*PROBLEM TO WORK ON:* Copy out all of the data exactly as it appears.

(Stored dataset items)
------------------------------------------------------------------------
-- ==== Sys2Proof/Certificates/Slice0/Obligations.lean ====
section
/-! DEFINITION. The statements about this model, each a rule of spec/ or what follows from several. `Gives` says that a command
answers a next state and what that state's device holds. -/

namespace Sys2Proof.Claims

open Sys2Proof.Machine

/-- Command `c` answers a next state at `s`, whose device meets `P`. -/
def Gives (c : Instr) (s : State) (P : Dev → Prop) : Prop := ∃ u, exec c s = .next u ∧ P u.dev

/-- The accepted command `j` of opcode `op` is validated now: it is journalled, undecided and not yet scheduled, validation runs, no
barrier holds it, and the device holds the active role (R347, R355, R365, R372). -/
structure Validates (d : Dev) (op : Nat) (j : JRec) : Prop where
  journalled : recOf d j.jsn = some j
  opcode : j.op = op
  undecided : j.dec = none
  fresh : j.validated = false
  runs : d.jrn.outage = false
  leads : isFollower d = false
  free : blocked d j = false

/-- Command `jsn` has the status, APPLIED and detail words given (R330, R341). -/
def Decided (d : Dev) (jsn status applied detail : Nat) : Prop :=
  ∃ j, recOf d jsn = some j ∧ j.dec = some { status := status, applied := applied, detail := detail }

/-- A host command: its constructor, its opcode, and the checks that it must pass (R342). -/
structure HostCmd where
  cmd : Nat → Nat → Instr
  op : Nat
  checks : Dev → JRec → Option Refuse

/-- The host commands of R354, in its order. -/
def hostCmds : List HostCmd :=
  [⟨.nop, 0x00, nopChecks⟩, ⟨.barrier, 0x01, nopChecks⟩, ⟨.take, 0x10, takeChecks⟩, ⟨.salvo, 0x11, salvoCmdChecks⟩,
   ⟨.protect, 0x12, protectChecks⟩,
   ⟨.groupSet, 0x13, groupSetChecks⟩, ⟨.fsyncSet, 0x14, fsyncSetChecks⟩, ⟨.destPolicy, 0x15, destPolicyChecks⟩,
   ⟨.compSet, 0x20, compSetChecks⟩, ⟨.compState, 0x21, compStateChecks⟩, ⟨.lutLoad, 0x22, lutLoadChecks⟩,
   ⟨.genSet, 0x23, genSetChecks⟩, ⟨.stillLoad, 0x24, stillLoadChecks⟩, ⟨.audioMap, 0x30, audioMapChecks⟩,
   ⟨.audioFollow, 0x31, audioFollowChecks⟩, ⟨.tdmSet, 0x32, tdmSetChecks⟩, ⟨.refPolicy, 0x40, refPolicyChecks⟩] ++
  [⟨.refAlign, 0x41, refAlignChecks⟩, ⟨.ptpSet, 0x42, ptpSetChecks⟩, ⟨.linkSet, 0x50, linkSetChecks⟩,
   ⟨.flowSet, 0x51, flowSetChecks⟩, ⟨.macFilter, 0x52, macFilterChecks⟩, ⟨.budgetMode, 0x60, budgetModeChecks⟩,
   ⟨.statsSnapshot, 0x61, statsSnapshotChecks⟩, ⟨.fwStage, 0x70, fwStageChecks⟩, ⟨.fwSchedule, 0x71, fwScheduleChecks⟩,
   ⟨.fwConfirm, 0x72, fwConfirmChecks⟩, ⟨.fwAbort, 0x73, fwAbortChecks⟩, ⟨.attest, 0x74, attestChecks⟩,
   ⟨.checkpoint, 0x80, checkpointChecks⟩, ⟨.ppSwitch, 0x81, ppSwitchChecks⟩, ⟨.ringAdopt, 0x82, ringAdoptChecks⟩,
   ⟨.bivouac, 0x83, bivouacChecks⟩, ⟨.marginSurvey, 0x84, marginSurveyChecks⟩, ⟨.pairSet, 0x90, pairSetChecks⟩]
------------------------------------------------------------------------
*TASK RESPONSE:*
-- ==== Sys2Proof/Certificates/Slice0/Obligations.lean ====
section
/-! DEFINITION. The statements about this model, each a rule of spec/ or what follows from several. `Gives` says that a command
answers a next state and what that state's device holds. -/

namespace Sys2Proof.Claims

open Sys2Proof.Machine

/-- Command `c` answers a next state at `s`, whose device meets `P`. -/
def Gives (c : Instr) (s : State) (P : Dev → Prop) : Prop := ∃ u, exec c s = .next u ∧ P u.dev

/-- The accepted command `j` of opcode `op` is validated now: it is journalled, undecided and not yet scheduled, validation runs, no
barrier holds it, and the device holds the active role (R347, R355, R365, R372). -/
structure Validates (d : Dev) (op : Nat) (j : JRec) : Prop where
  journalled : recOf d j.jsn = some j
  opcode : j.op = op
  undecided : j.dec = none
  fresh : j.validated = false
  runs : d.jrn.outage = false
  leads : isFollower d = false
  free : blocked d j = false

/-- Command `jsn` has the status, APPLIED and detail words given (R330, R341). -/
def Decided (d : Dev) (jsn status applied detail : Nat) : Prop :=
  ∃ j, recOf d jsn = some j ∧ j.dec = some { status := status, applied := applied, detail := detail }

/-- A host command: its constructor, its opcode, and the checks that it must pass (R342). -/
structure HostCmd where
  cmd : Nat → Nat → Instr
  op : Nat
  checks : Dev → JRec → Option Refuse

/-- The host commands of R354, in its order. -/
def hostCmds : List HostCmd :=
  [⟨.nop, 0x00, nopChecks⟩, ⟨.barrier, 0x01, nopChecks⟩, ⟨.take, 0x10, takeChecks⟩, ⟨.salvo, 0x11, salvoCmdChecks⟩,
   ⟨.protect, 0x12, protectChecks⟩,
   ⟨.groupSet, 0x13, groupSetChecks⟩, ⟨.fsyncSet, 0x14, fsyncSetChecks⟩, ⟨.destPolicy, 0x15, destPolicyChecks⟩,
   ⟨.compSet, 0x20, compSetChecks⟩, ⟨.compState, 0x21, compStateChecks⟩, ⟨.lutLoad, 0x22, lutLoadChecks⟩,
   ⟨.genSet, 0x23, genSetChecks⟩, ⟨.stillLoad, 0x24, stillLoadChecks⟩, ⟨.audioMap, 0x30, audioMapChecks⟩,
   ⟨.audioFollow, 0x31, audioFollowChecks⟩, ⟨.tdmSet, 0x32, tdmSetChecks⟩, ⟨.refPolicy, 0x40, refPolicyChecks⟩] ++
  [⟨.refAlign, 0x41, refAlignChecks⟩, ⟨.ptpSet, 0x42, ptpSetChecks⟩, ⟨.linkSet, 0x50, linkSetChecks⟩,
   ⟨.flowSet, 0x51, flowSetChecks⟩, ⟨.macFilter, 0x52, macFilterChecks⟩, ⟨.budgetMode, 0x60, budgetModeChecks⟩,
   ⟨.statsSnapshot, 0x61, statsSnapshotChecks⟩, ⟨.fwStage, 0x70, fwStageChecks⟩, ⟨.fwSchedule, 0x71, fwScheduleChecks⟩,
   ⟨.fwConfirm, 0x72, fwConfirmChecks⟩, ⟨.fwAbort, 0x73, fwAbortChecks⟩, ⟨.attest, 0x74, attestChecks⟩,
   ⟨.checkpoint, 0x80, checkpointChecks⟩, ⟨.ppSwitch, 0x81, ppSwitchChecks⟩, ⟨.ringAdopt, 0x82, ringAdoptChecks⟩,
   ⟨.bivouac, 0x83, bivouacChecks⟩, ⟨.marginSurvey, 0x84, marginSurveyChecks⟩, ⟨.pairSet, 0x90, pairSetChecks⟩]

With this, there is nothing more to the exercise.